When ablation makes sense
Catheter ablation of PVCs is a definitive option in select patients:
- High burden (commonly more than 10% of all beats)
- Symptoms despite medication
- PVC-induced reduction in heart function on echo or MRI
- PVCs that come from a single, mappable focus (most commonly the right ventricular outflow tract — these often ablate with very high success)

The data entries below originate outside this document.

-- ==== Sys2Proof/Machine/Parts/Crypto.lean ====
section
/-! DEFINITION. State of the KEY, the CRY and the check-value units that their registers do not show. -/

namespace Sys2Proof.Machine

/-- The KEY: the key in each slot that holds one, and the mask of its two shares (R594); the slot that the next masking
serves; whether helper data is enrolled in OTP (R592, R595); whether PERSIST_LOAD may still be accepted (R601); the
life-cycle state burnt for the next main-logic reset (R603); whether the start of R591 is over since PD2 was powered; and when
the last slot got a fresh mask (R594). -/
structure KeySt where
  keys : List (Nat × List Byte) := []
  masks : List (Nat × List Byte) := []
  maskAt : Nat := 0
  helper : Bool := true
  fresh : Bool := true
  lcsNext : Option Nat := none
  started : Bool := false
  remaskAt : Nat := 0
deriving DecidableEq, Repr

/-- A job in a queue (R606): the descriptor's address and the attributes of its submission. -/
structure Job where
  addr : Nat
  secure : Bool
  mid : Nat
  vmid : Nat
deriving DecidableEq, Repr

/-- The CRY: the queues, oldest job first, and `CRY_SUBMIT_HI` as each master wrote it. -/
structure CrySt where
  queues : List (Nat × List Job) := []
  hi : Tab := []
deriving DecidableEq, Repr

/-- A check-value unit: its register, the expected alive counter (`first` before the first value), and the generation
that has started. -/
structure CvuSt where
  reg : Nat := 0xFFFF_FFFF
  expected : Nat := 0
  first : Bool := true
deriving DecidableEq, Repr

end Sys2Proof.Machine
end

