/-- The register map of AIN. -/
def rowsAIN : List RegRow := [
  ⟨0x100, 48, 0x4, 0x800, 0xF0000FFF, 0x0, 0x0, false⟩,
  ⟨0x200, 16, 0x8, 0x0, 0xFFFFFFFF, 0x0, 0x0, false⟩,
  ⟨0x204, 16, 0x8, 0x0, 0x8000FFFF, 0x0, 0x0, false⟩,
  ⟨0x300, 16, 0x4, 0x0, 0xFFF00FF, 0x0, 0x0, false⟩,
  ⟨0x340, 1, 0x0, 0x0, 0x0, 0x0, 0x0, false⟩,
  ⟨0x344, 1, 0x0, 0x0, 0x0, 0x0, 0x0, false⟩,
  ⟨0x348, 1, 0x0, 0x0, 0x0, 0x0, 0x0, false⟩,
  ⟨0x1000, 16, 0x80, 0x0, 0x0, 0x0, 0x0, false⟩,
  ⟨0x1004, 16, 0x80, 0x0, 0x0, 0x0, 0x0, false⟩,
  ⟨0x1008, 16, 0x80, 0x0, 0x0, 0x0, 0x0, false⟩,
  ⟨0x100C, 16, 0x80, 0x0, 0x0, 0x0, 0x0, false⟩,
  ⟨0x1010, 16, 0x80, 0x0, 0x0, 0x0, 0x0, false⟩,
  ⟨0x1014, 16, 0x80, 0x0, 0x0, 0x0, 0x0, false⟩,
  ⟨0x1018, 16, 0x80, 0x0, 0x0, 0x0, 0x0, false⟩,
  ⟨0x101C, 16, 0x80, 0x0, 0x0, 0x0, 0x0, false⟩,
  ⟨0x1020, 16, 0x80, 0x0, 0x0, 0x0, 0x0, false⟩,
  ⟨0x1024, 16, 0x80, 0x0, 0x0, 0x0, 0x0, false⟩,
  ⟨0x1028, 16, 0x80, 0x0, 0x0, 0x0, 0x0, false⟩,
  ⟨0x102C, 16, 0x80, 0x0, 0x0, 0x0, 0x0, false⟩,
  ⟨0x1030, 16, 0x80, 0x0, 0x0, 0x0, 0x0, false⟩,
  ⟨0x1034, 16, 0x80, 0x0, 0x0, 0x0, 0x0, false⟩,
  ⟨0x1038, 16, 0x80, 0x0, 0x0, 0x0, 0x0, false⟩,
  ⟨0x103C, 16, 0x80, 0x0, 0x0, 0x0, 0x0, false⟩,
  ⟨0x1040, 16, 0x80, 0x0, 0x0, 0x0, 0x0, false⟩,
  ⟨0x1044, 16, 0x80, 0x0, 0x0, 0x0, 0x0, false⟩,
  ⟨0x1048, 16, 0x80, 0x0, 0x0, 0x0, 0x0, false⟩,
  ⟨0x104C, 16, 0x80, 0x0, 0x0, 0x0, 0x0, false⟩,
  ⟨0x1050, 16, 0x80, 0x0, 0x0, 0x0, 0x0, false⟩,
  ⟨0x1054, 16, 0x80, 0x0, 0x0, 0x0, 0x0, false⟩,
  ⟨0x1058, 16, 0x80, 0x0, 0x0, 0x0, 0x0, false⟩,
  ⟨0x105C, 16, 0x80, 0x0, 0x0, 0x0, 0x0, false⟩,
  ⟨0x1060, 16, 0x80, 0x0, 0x0, 0x0, 0x0, false⟩,
  ⟨0x1064, 16, 0x80, 0x0, 0x0, 0x0, 0x0, false⟩,
  ⟨0x1068, 16, 0x80, 0x0, 0x0, 0x0, 0x0, false⟩,
  ⟨0x106C, 16, 0x80, 0x0, 0x0, 0x0, 0x0, false⟩,
  ⟨0x1070, 16, 0x80, 0x0, 0x0, 0x0, 0x0, false⟩,
  ⟨0x1074, 16, 0x80, 0x0, 0x0, 0x0, 0x0, false⟩,
  ⟨0x1078, 16, 0x80, 0x0, 0x0, 0x0, 0x0, false⟩,
  ⟨0x107C, 16, 0x80, 0x0, 0x0, 0x0, 0x0, false⟩]

/-- The register map of RVE. -/
def rowsRVE : List RegRow := [
  ⟨0x100, 1, 0x0, 0xA500100, 0xFF7FFFFF, 0x0, 0x0, false⟩,
  ⟨0x104, 1, 0x0, 0x100, 0x3FF, 0x0, 0x0, false⟩,
  ⟨0x108, 1, 0x0, 0x10, 0xFF, 0x0, 0x0, false⟩,
  ⟨0x10C, 1, 0x0, 0x4, 0xFF, 0x0, 0x0, false⟩,
  ⟨0x110, 1, 0x0, 0x0, 0x0, 0x0, 0x0, false⟩,
  ⟨0x114, 1, 0x0, 0x0, 0x0, 0x0, 0x0, false⟩,
  ⟨0x120, 1, 0x0, 0x0, 0x0, 0x0, 0x0, false⟩,
  ⟨0x140, 16, 0x4, 0x2000000, 0x3FF0000, 0x0, 0x0, false⟩,
  ⟨0x1000, 64, 0x10, 0x0, 0xB30F0000, 0x0, 0x0, false⟩,
  ⟨0x1004, 64, 0x10, 0x0, 0x3FFFF, 0x0, 0x0, false⟩,
  ⟨0x1008, 64, 0x10, 0x0, 0x7FFFF, 0x0, 0x0, false⟩,
  ⟨0x100C, 64, 0x10, 0x0, 0x0, 0x0, 0x0, false⟩,
  ⟨0x2000, 256, 0x10, 0x0, 0x0, 0x0, 0x0, false⟩,
  ⟨0x2004, 256, 0x10, 0x0, 0x0, 0x0, 0x0, false⟩,
  ⟨0x2008, 256, 0x10, 0x0, 0x0, 0x0, 0x0, false⟩,
  ⟨0x200C, 256, 0x10, 0x0, 0x0, 0x0, 0x0, false⟩]

/-- The register map of XLT. -/
def rowsXLT : List RegRow := [
  ⟨0x100, 1, 0x0, 0x0, 0xFFFF8000, 0x0, 0x0, true⟩,
  ⟨0x104, 1, 0x0, 0x0, 0xFF, 0x0, 0x0, true⟩,
  ⟨0x110, 1, 0x0, 0x0, 0x33FF0000, 0x0, 0x80000000, false⟩,
  ⟨0x114, 1, 0x0, 0x0, 0xFFFFF000, 0x0, 0x0, false⟩,
  ⟨0x118, 1, 0x0, 0x0, 0xFFFF, 0x0, 0x0, false⟩,
  ⟨0x120, 1, 0x0, 0x0, 0x0, 0x0, 0x0, false⟩,
  ⟨0x124, 1, 0x0, 0x0, 0x0, 0x0, 0x0, false⟩]

/-- The register map of DMA. -/
def rowsDMA : List RegRow := [
  ⟨0x100, 1, 0x0, 0x0, 0x0, 0x0, 0x0, false⟩,
  ⟨0x104, 1, 0x0, 0x0, 0x0, 0x0, 0x0, false⟩,
  ⟨0x1000, 32, 0x40, 0x1000000, 0xFF3007FF, 0x0, 0x0, false⟩,
  ⟨0x1004, 32, 0x40, 0x0, 0x3FFFFFF, 0x0, 0x0, false⟩,
  ⟨0x1008, 32, 0x40, 0x0, 0x0, 0x0, 0x0, false⟩,
  ⟨0x100C, 32, 0x40, 0x0, 0x0, 0x0, 0x0, false⟩,
  ⟨0x1010, 32, 0x40, 0x0, 0xFFFFFFE0, 0x0, 0x0, false⟩,
  ⟨0x1014, 32, 0x40, 0x0, 0xFFFF, 0x0, 0x0, false⟩,
  ⟨0x1018, 32, 0x40, 0x0, 0x0, 0x0, 0x0, false⟩,
  ⟨0x101C, 32, 0x40, 0x0, 0x0, 0x0, 0x0, false⟩,
  ⟨0x1020, 32, 0x40, 0x0, 0x0, 0x0, 0x0, false⟩,
  ⟨0x1024, 32, 0x40, 0x0, 0x0, 0x0, 0x0, false⟩,
  ⟨0x1028, 32, 0x40, 0x0, 0x0, 0x0, 0x0, false⟩,
  ⟨0x102C, 32, 0x40, 0x0, 0x0, 0x0, 0x0, false⟩,
  ⟨0x1030, 32, 0x40, 0x0, 0x0, 0x0, 0x0, false⟩,
  ⟨0x1034, 32, 0x40, 0x0, 0x0, 0x0, 0x0, false⟩]

/-- The register map of MEMC. -/
def rowsMEMC : List RegRow := [
  ⟨0x100, 1, 0x0, 0x0, 0x0, 0x0, 0x0, false⟩,
  ⟨0x104, 1, 0x0, 0x0, 0x0, 0x0, 0x0, false⟩,
  ⟨0x108, 1, 0x0, 0x0, 0x0, 0x0, 0x0, false⟩,
  ⟨0x10C, 1, 0x0, 0x0, 0x0, 0x0, 0x0, false⟩,
  ⟨0x110, 1, 0x0, 0x0, 0x0, 0x0, 0x0, false⟩,
  ⟨0x114, 1, 0x0, 0x0, 0x0, 0x0, 0x0, false⟩,
  ⟨0x118, 1, 0x0, 0x0, 0x0, 0x0, 0x0, false⟩,
  ⟨0x120, 1, 0x0, 0x18, 0xFF, 0x0, 0x0, false⟩,
  ⟨0x124, 1, 0x0, 0x0, 0x0, 0x0, 0x0, false⟩,
  ⟨0x128, 1, 0x0, 0x0, 0x3, 0x0, 0x0, true⟩,
  ⟨0x12C, 1, 0x0, 0x1, 0x0, 0x0, 0x0, false⟩,
  ⟨0x130, 1, 0x0, 0x0, 0x0, 0x0, 0x0, false⟩]
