-- ==== Sys2Proof/Machine/Sha2.lean ====
section
/-! DEFINITION. SHA-256, SHA-384, SHA-512 and HMAC. The spec names these standards and does not print them (assumption
log, entry 20): FIPS 180-4 and FIPS 198-1. -/

namespace Sys2Proof.Machine

/-- The 80 round constants of SHA-512, constant 0 in the highest 64 bits; SHA-256 uses the high halves of the first 64. -/
def shaTab : Nat :=
  0x428a2f98d728ae227137449123ef65cdb5c0fbcfec4d3b2fe9b5dba58189dbbc3956c25bf348b53859f111f1b605d019923f82a4af194f9bab1c5ed5da6d8118d807aa98a303024212835b0145706fbe243185be4ee4b28c550c7dc3d5ffb4e272be5d74f27b896f80deb1fe3b1696b19bdc06a725c71235c19bf174cf692694e49b69c19ef14ad2efbe4786384f25e30fc19dc68b8cd5b5240ca1cc77ac9c652de92c6f592b02754a7484aa6ea6e4835cb0a9dcbd41fbd476f988da831153b5983e5152ee66dfaba831c66d2db43210b00327c898fb213fbf597fc7beef0ee4c6e00bf33da88fc2d5a79147930aa72506ca6351e003826f142929670a0e6e7027b70a8546d22ffc2e1b21385c26c9264d2c6dfc5ac42aed53380d139d95b3df650a73548baf63de766a0abb3c77b2a881c2c92e47edaee692722c851482353ba2bfe8a14cf10364a81a664bbc423001c24b8b70d0f89791c76c51a30654be30d192e819d6ef5218d69906245565a910f40e35855771202a106aa07032bbd1b819a4c116b8d2d0c81e376c085141ab532748774cdf8eeb9934b0bcb5e19b48a8391c0cb3c5c95a634ed8aa4ae3418acb5b9cca4f7763e373682e6ff3d6b2b8a3748f82ee5defb2fc78a5636f43172f6084c87814a1f0ab728cc702081a6439ec90befffa23631e28a4506cebde82bde9bef9a3f7b2c67915c67178f2e372532bca273eceea26619cd186b8c721c0c207eada7dd6cde0eb1ef57d4f7fee6ed17806f067aa72176fba0a637dc5a2c898a6113f9804bef90dae1b710b35131c471b28db77f523047d8432caab7b40c724933c9ebe0a15c9bebc431d67c49c100d4c4cc5d4becb3e42b6597f299cfc657e2a5fcb6fab3ad6faec6c44198c4a475817

/-- What tells SHA-256 from SHA-512: the word size, the rounds, and the rotation and shift counts of the four functions. -/
structure ShaKind where
  w : Nat
  rounds : Nat
  big0 : Nat × Nat × Nat
  big1 : Nat × Nat × Nat
  small0 : Nat × Nat × Nat
  small1 : Nat × Nat × Nat
deriving DecidableEq, Repr

/-- SHA-256. -/
def sha256Kind : ShaKind := ⟨32, 64, (2, 13, 22), (6, 11, 25), (7, 18, 3), (17, 19, 10)⟩

/-- SHA-384 and SHA-512. -/
def sha512Kind : ShaKind := ⟨64, 80, (28, 34, 39), (14, 18, 41), (1, 8, 7), (19, 61, 6)⟩

/-- Rotation to the right of a word of `w` bits. -/
def rotR (w x n : Nat) : Nat := (x >>> n) ||| ((x <<< (w - n)) % 2 ^ w)

/-- The functions that rotate three times. -/
def shaBig (w : Nat) (r : Nat × Nat × Nat) (x : Nat) : Nat := rotR w x r.1 ^^^ rotR w x r.2.1 ^^^ rotR w x r.2.2

/-- The functions that rotate twice and shift. -/
def shaSmall (w : Nat) (r : Nat × Nat × Nat) (x : Nat) : Nat := rotR w x r.1 ^^^ rotR w x r.2.1 ^^^ (x >>> r.2.2)

/-- A round constant. -/
def shaK (k : ShaKind) (i : Nat) : Nat := (shaTab >>> (64 * (79 - i))) % 2 ^ 64 / 2 ^ (64 - k.w)

/-- The message schedule, newest word first, `n` words to come. -/
def shaExpand (k : ShaKind) : Nat → List Nat → List Nat
  | 0, ws => ws
  | n + 1, ws =>
    let x := shaSmall k.w k.small1 (ws.getD 1 0) + ws.getD 6 0 + shaSmall k.w k.small0 (ws.getD 14 0) + ws.getD 15 0
    shaExpand k n (x % 2 ^ k.w :: ws)

/-- One round on the eight working words. -/
def shaRound (k : ShaKind) (s : List Nat) (kw : Nat) : List Nat :=
  match s with
  | [a, b, c, d, e, f, g, h] =>
    let m := 2 ^ k.w
    let ch := (e &&& f) ^^^ ((m - 1 - e) &&& g)
    let t1 := h + shaBig k.w k.big1 e + ch + kw
    let t2 := shaBig k.w k.big0 a + ((a &&& b) ^^^ (a &&& c) ^^^ (b &&& c))
    [(t1 + t2) % m, a, b, c, (d + t1) % m, e, f, g]
  | _ => s

/-- The compression of one block. -/
def shaBlock (k : ShaKind) (h : List Nat) (blk : List Byte) : List Nat :=
  let w0 := (List.range 16).map (fun i => beNat (slice blk (i * (k.w / 8)) (k.w / 8)))
  let ws := (shaExpand k (k.rounds - 16) w0.reverse).reverse
  let r := (ws.zip (List.range k.rounds)).foldl (fun s p => shaRound k s (p.1 + shaK k p.2)) h
  (h.zip r).map (fun p => (p.1 + p.2) % 2 ^ k.w)

/-- The blocks of a padded message, at most `n`. -/
def shaBlocks (sz : Nat) : Nat → List Byte → List (List Byte)
  | 0, _ => []
  | n + 1, l => if l.isEmpty then [] else l.take sz :: shaBlocks sz n (l.drop sz)

/-- The hash with the initial value `init`, as words. -/
def shaRun (k : ShaKind) (init : List Nat) (l : List Byte) : List Nat :=
  let sz := 2 * k.w
  let lenB := k.w / 4
  let zeros := (sz - (l.length + 1 + lenB) % sz) % sz
  let p := l ++ [0x80#8] ++ List.replicate zeros 0 ++ beBytes lenB (8 * l.length)
  (shaBlocks sz (p.length / sz) p).foldl (shaBlock k) init

/-- SHA-256. -/
def sha256 (l : List Byte) : List Byte :=
  (shaRun sha256Kind [0x6a09e667, 0xbb67ae85, 0x3c6ef372, 0xa54ff53a,
    0x510e527f, 0x9b05688c, 0x1f83d9ab, 0x5be0cd19] l).flatMap (beBytes 4)

/-- SHA-512. -/
def sha512 (l : List Byte) : List Byte :=
  (shaRun sha512Kind [0x6a09e667f3bcc908, 0xbb67ae8584caa73b, 0x3c6ef372fe94f82b, 0xa54ff53a5f1d36f1,
    0x510e527fade682d1, 0x9b05688c2b3e6c1f, 0x1f83d9abfb41bd6b, 0x5be0cd19137e2179] l).flatMap (beBytes 8)

/-- SHA-384. -/
def sha384 (l : List Byte) : List Byte :=
  ((shaRun sha512Kind [0xcbbb9d5dc1059ed8, 0x629a292a367cd507, 0x9159015a3070dd17, 0x152fecd8f70e5939,
    0x67332667ffc00b31, 0x8eb44a8768581511, 0xdb0c2e0d64f98fa7, 0x47b5481dbefa4fa4] l).flatMap (beBytes 8)).take 48

/-- HMAC over a hash with blocks of `b` bytes. -/
def hmac (hash : List Byte → List Byte) (b : Nat) (key l : List Byte) : List Byte :=
  let k := slice (if b < key.length then hash key else key) 0 b
  hash (k.map (· ^^^ 0x5C) ++ hash (k.map (· ^^^ 0x36) ++ l))

/-- HMAC-SHA-256. -/
def hmac256 (key l : List Byte) : List Byte := hmac sha256 64 key l

end Sys2Proof.Machine
end

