/-- What LOFT_STAGE does (R291, R292): the oldest frame of the queue's first run moves to refill cells, when it is written, when at
most 16 KiB of the queue is staged with it, and while refill cells are free. -/
def Hw.loftStage (h : Hw) (q : Nat) (e : LoftRead) : Hw :=
    match h.stageable q with
    | none => h
    | some d =>
      let x := h.desc d
      match x.frames with
      | [] => h
      | f :: t =>
        let n := cellsOf f.len
        let staged := ((h.queue q).links.map (fun y => if (h.desc y).typ = 2 then (h.desc y).len else 0)).sum
        if !f.written || decide (staged + f.len > 16384) || decide (h.get GRN_REFILL 15 0 < h.sw.refill + n) ||
            decide (65536 < h.sw.cells.length + n) || h.freeDescs == 0 || h.freeLinks == 0 then h
        else
          match e with
          | .frameError => (((h.swCount 1 q 12).raise pgLOFT 3).runTake q d t).grnSync
          | .headerError =>
            (((h.swCount 1 q 12 x.frames.length).raise pgLOFT 3).unlink q d).grnSync
          | .good =>
            let o := h.loftOfs f.block + f.ofs + 16
            let bs := (List.range f.len).map (fun i => h.t1Byte (o + i))
            let (y, h) := h.newFrame { typ := 2, len := f.len, stream := f.stream, cls := x.cls, entered := f.entered, at_ := f.at_, vid := f.vid, pcp := f.pcp, bucket := f.bucket, recovered := f.recovered } bs
            let h := h.setQueue q { h.queue q with links := insertBefore d y (h.queue q).links }
            let h := { h with sw := { h.sw with refill := h.sw.refill + n } }
            (h.runTake q d t).grnSync

end Sys2Proof.Machine
end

The procedure is similar to other catheter ablations: vascular access, electrical mapping, then targeted ablation of the site producing the extra beats. Success rates depend on the source: outflow-tract PVCs ablate at 80–90%; deeper or epicardial sources are harder.
When to call us
- You feel the ectopy is constant and intolerable — bring a wearable recording if you have one
- The pattern changes — new fluttering, new dizziness, new chest pain, new fainting
- You feel a “run” of beats lasting more than a few seconds
- You faint or nearly faint — that’s a different evaluation and not “just PVCs”
- You have a family history of sudden cardiac death in a young relative and have never been formally evaluated
For the vast majority of patients with PACs or PVCs, the story ends in reassurance. The job is to make sure that’s the right ending.